▸ Goal of the exercise: Reproduce exactly, from the data that follows, the line with "46 => decode32x2e w", the line with "0) (.sltiLong (fld", and every line that lies between them.

▸ Working data:
○ ○ ○
/-- Major 0x39 of the 32-bit forms (spec/02 R45). -/
def decode32x39 (w : Nat) : Except DecFault Instr :=
  match w / 2^16 % 4 with
  | 0 => row (true) (w / 2^0 % 128 == 0 && w / 2^25 % 128 == 0) (.trap (fld w 18 7))
  | 1 => row (true) (w / 2^0 % 128 == 0 && w / 2^18 % 16384 == 0) (.eret)
  | 2 => row (true) (w / 2^0 % 128 == 0 && w / 2^25 % 128 == 0) (.brk (fld w 18 7))
  | 3 => row (true) (w / 2^0 % 128 == 0 && w / 2^18 % 16384 == 0) (.nop)
  | _ => .error .illOp

/-- Major 0x3A of the 32-bit forms (spec/02 R45). -/
def decode32x3a (w : Nat) : Except DecFault Instr :=
  match w / 2^16 % 4 with
  | 0 => row (true) (true) (.tlbw (fld w 0 7) (fld w 25 7) (fld w 18 7))
  | 1 => row (true) (true) (.tlbinv (fld w 0 7) (fld w 25 7) (fld w 18 7))
  | 2 => row (true) (true) (.slotw (fld w 0 7) (fld w 25 7) (fld w 18 7))
  | 3 => row (true) (true) (.mapcl (fld w 0 7) (fld w 25 7) (fld w 18 7))
  | _ => .error .illOp

/-- Major 0x3B of the 32-bit forms (spec/02 R45). -/
def decode32x3b (w : Nat) : Except DecFault Instr :=
  match w / 2^16 % 4 with
  | 0 => row (true) (true) (.capmk (fld w 0 7) (fld w 25 7) (fld w 18 7))
  | _ => .error .illOp

/-- Major 0x3C of the 32-bit forms (spec/02 R45). -/
def decode32x3c (w : Nat) : Except DecFault Instr :=
  match w / 2^16 % 4 with
  | 0 => row (true) (w / 2^18 % 16384 == 0) (.pair (fld w 0 7))
  | 1 => row (true) (w / 2^18 % 16384 == 0) (.unpair (fld w 0 7))
  | 2 => row (true) (w / 2^18 % 16384 == 0) (.ckpt (fld w 0 7))
  | 3 => row (true) (true) (.pchk (fld w 0 7) (fld w 25 7) (fld w 18 7))
  | _ => .error .illOp

/-- The 32-bit forms (spec/02 R30-R37, R45). -/
def decode32 (w : Nat) : Except DecFault Instr :=
  match w / 2^7 % 64 with
  | 0 => decode32x00 w
  | 1 => decode32x01 w
  | 2 => decode32x02 w
  | 3 => decode32x03 w
  | 4 => decode32x04 w
  | 5 => decode32x05 w
  | 6 => row (true) (true) (.lih (fld w 0 7) (fld w 16 16))
  | 7 => row (true) (true) (.addi (fld w 0 7) (fld w 25 7) (fld w 16 9))
  | 8 => decode32x08 w
  | 9 => row (true) (true) (.aaddi (fld w 0 7) (fld w 25 7) (fld w 16 9))
  | 10 => row (true) (true) (.pfmt (fld w 0 7) (fld w 25 7) (fld w 19 6) (fld w 16 3))
  | 11 => decode32x0b w
  | 12 => decode32x0c w
  | 13 => decode32x0d w
  | 14 => decode32x0e w
  | 15 => decode32x0f w
  | 16 => decode32x10 w
  | 17 => decode32x11 w
  | 18 => decode32x12 w
  | 19 => row (true) (true) (.beqz (fld w 0 7) (fld w 16 16))
  | 20 => row (true) (true) (.bnez (fld w 0 7) (fld w 16 16))
  | 21 => row (true) (true) (.jal (fld w 0 7) (fld w 16 16))
  | 22 => decode32x16 w
  | 23 => decode32x17 w
  | 24 => decode32x18 w
  | 25 => decode32x19 w
  | 26 => decode32x1a w
  | 27 => decode32x1b w
  | 28 => row (true) (true) (.amo (fld w 0 7) (fld w 25 7) (fld w 21 4) (fld w 19 2) (fld w 16 3))
  | 29 => row (true) (true) (.amof (fld w 0 7) (fld w 25 7) (fld w 21 4) (fld w 19 2) (fld w 16 3))
  | 30 => decode32x1e w
  | 31 => decode32x1f w
  | 34 => row (true) (true) (.spawn (fld w 0 7) (fld w 16 16))
  | 35 => row (true) (true) (.spawnT (fld w 0 7) (fld w 16 16))
  | 36 => decode32x24 w
  | 37 => decode32x25 w
  | 38 => decode32x26 w
  | 39 => decode32x27 w
  | 40 => decode32x28 w
  | 41 => decode32x29 w
  | 42 => decode32x2a w
  | 43 => decode32x2b w
  | 44 => decode32x2c w
  | 45 => decode32x2d w
  | 46 => decode32x2e w
  | 47 => decode32x2f w
  | 48 => decode32x30 w
  | 49 => decode32x31 w
  | 50 => decode32x32 w
  | 51 => decode32x33 w
  | 52 => decode32x34 w
  | 53 => decode32x35 w
  | 54 => decode32x36 w
  | 56 => decode32x38 w
  | 57 => decode32x39 w
  | 58 => decode32x3a w
  | 59 => decode32x3b w
  | 60 => decode32x3c w
  | _ => .error .illOp

/-- Major 0x00 of the 64-bit forms (spec/02 R46). -/
noncomputable def decode64x00 (w : Nat) : Except DecFault Instr :=
  match w / 2^16 % 4 with
  | 0 => row true (w / 2^25 % 128 == 0 && w / 2^18 % 128 == 0) (.li64 (fld w 0 7) (fld w 32 32))
  | 1 => row true (w / 2^25 % 128 == 0 && w / 2^18 % 128 == 0) (.li64U (fld w 0 7) (fld w 32 32))
  | 2 => row true (w / 2^25 % 128 == 0 && w / 2^18 % 128 == 0) (.li64Hi (fld w 0 7) (fld w 32 32))
  | _ => .error .illOp

/-- Major 0x01 of the 64-bit forms (spec/02 R46). -/
noncomputable def decode64x01 (w : Nat) : Except DecFault Instr :=
  match w / 2^16 % 4 with
  | 0 => row true (w / 2^18 % 128 == 0) (.addiLong (fld w 0 7) (fld w 25 7) (fld w 32 32))
  | 1 => row true (w / 2^18 % 128 == 0) (.andiLong (fld w 0 7) (fld w 25 7) (fld w 32 32))
  | 2 => row true (w / 2^18 % 128 == 0) (.oriLong (fld w 0 7) (fld w 25 7) (fld w 32 32))
  | 3 => row true (w / 2^18 % 128 == 0) (.xoriLong (fld w 0 7) (fld w 25 7) (fld w 32 32))
  | _ => .error .illOp

/-- Major 0x02 of the 64-bit forms (spec/02 R46). -/
noncomputable def decode64x02 (w : Nat) : Except DecFault Instr :=
  match w / 2^16 % 4 with
  | 0 => row true (w / 2^18 % 128 == 0) (.aaddiLong (fld w 0 7) (fld w 25 7) (fld w 32 32))
  | 1 => row true (w / 2^18 % 128 == 0) (.sltiLong (fld w 0 7) (fld w 25 7) (fld w 32 32))
  | _ => .error .illOp

/-- Major 0x03 of the 64-bit forms (spec/02 R46). -/
noncomputable def decode64x03 (w : Nat) : Except DecFault Instr :=
  match w / 2^16 % 4 with
  | 0 => match w / 2^18 % 128 with
    | 0 => row true (true) (.ldbLong (fld w 0 7) (fld w 25 7) (fld w 32 32))
    | 1 => row true (true) (.ldbuLong (fld w 0 7) (fld w 25 7) (fld w 32 32))
    | 2 => row true (true) (.ldhLong (fld w 0 7) (fld w 25 7) (fld w 32 32))
    | 3 => row true (true) (.ldhuLong (fld w 0 7) (fld w 25 7) (fld w 32 32))
    | 4 => row true (true) (.ldwLong (fld w 0 7) (fld w 25 7) (fld w 32 32))
    | 5 => row true (true) (.ldwuLong (fld w 0 7) (fld w 25 7) (fld w 32 32))
    | 6 => row true (true) (.lddLong (fld w 0 7) (fld w 25 7) (fld w 32 32))
    | _ => .error .illOp
  | 1 => match w / 2^18 % 128 with
    | 0 => row true (true) (.stbLong (fld w 0 7) (fld w 25 7) (fld w 32 32))
    | 1 => row true (true) (.sthLong (fld w 0 7) (fld w 25 7) (fld w 32 32))
    | 2 => row true (true) (.stwLong (fld w 0 7) (fld w 25 7) (fld w 32 32))
    | 3 => row true (true) (.stdLong (fld w 0 7) (fld w 25 7) (fld w 32 32))
    | _ => .error .illOp
  | 2 => row true (w / 2^0 % 128 == 0 && w / 2^21 % 16 == 0) (.prefLong (fld w 25 7) (fld w 19 2) (fld w 18 1) (fld w 32 32))
  | _ => .error .illOp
○ ○ ○
▸ Solution:
  | 46 => decode32x2e w
  | 47 => decode32x2f w
  | 48 => decode32x30 w
  | 49 => decode32x31 w
  | 50 => decode32x32 w
  | 51 => decode32x33 w
  | 52 => decode32x34 w
  | 53 => decode32x35 w
  | 54 => decode32x36 w
  | 56 => decode32x38 w
  | 57 => decode32x39 w
  | 58 => decode32x3a w
  | 59 => decode32x3b w
  | 60 => decode32x3c w
  | _ => .error .illOp

/-- Major 0x00 of the 64-bit forms (spec/02 R46). -/
noncomputable def decode64x00 (w : Nat) : Except DecFault Instr :=
  match w / 2^16 % 4 with
  | 0 => row true (w / 2^25 % 128 == 0 && w / 2^18 % 128 == 0) (.li64 (fld w 0 7) (fld w 32 32))
  | 1 => row true (w / 2^25 % 128 == 0 && w / 2^18 % 128 == 0) (.li64U (fld w 0 7) (fld w 32 32))
  | 2 => row true (w / 2^25 % 128 == 0 && w / 2^18 % 128 == 0) (.li64Hi (fld w 0 7) (fld w 32 32))
  | _ => .error .illOp

/-- Major 0x01 of the 64-bit forms (spec/02 R46). -/
noncomputable def decode64x01 (w : Nat) : Except DecFault Instr :=
  match w / 2^16 % 4 with
  | 0 => row true (w / 2^18 % 128 == 0) (.addiLong (fld w 0 7) (fld w 25 7) (fld w 32 32))
  | 1 => row true (w / 2^18 % 128 == 0) (.andiLong (fld w 0 7) (fld w 25 7) (fld w 32 32))
  | 2 => row true (w / 2^18 % 128 == 0) (.oriLong (fld w 0 7) (fld w 25 7) (fld w 32 32))
  | 3 => row true (w / 2^18 % 128 == 0) (.xoriLong (fld w 0 7) (fld w 25 7) (fld w 32 32))
  | _ => .error .illOp

/-- Major 0x02 of the 64-bit forms (spec/02 R46). -/
noncomputable def decode64x02 (w : Nat) : Except DecFault Instr :=
  match w / 2^16 % 4 with
  | 0 => row true (w / 2^18 % 128 == 0) (.aaddiLong (fld w 0 7) (fld w 25 7) (fld w 32 32))
  | 1 => row true (w / 2^18 % 128 == 0) (.sltiLong (fld w 0 7) (fld w 25 7) (fld w 32 32))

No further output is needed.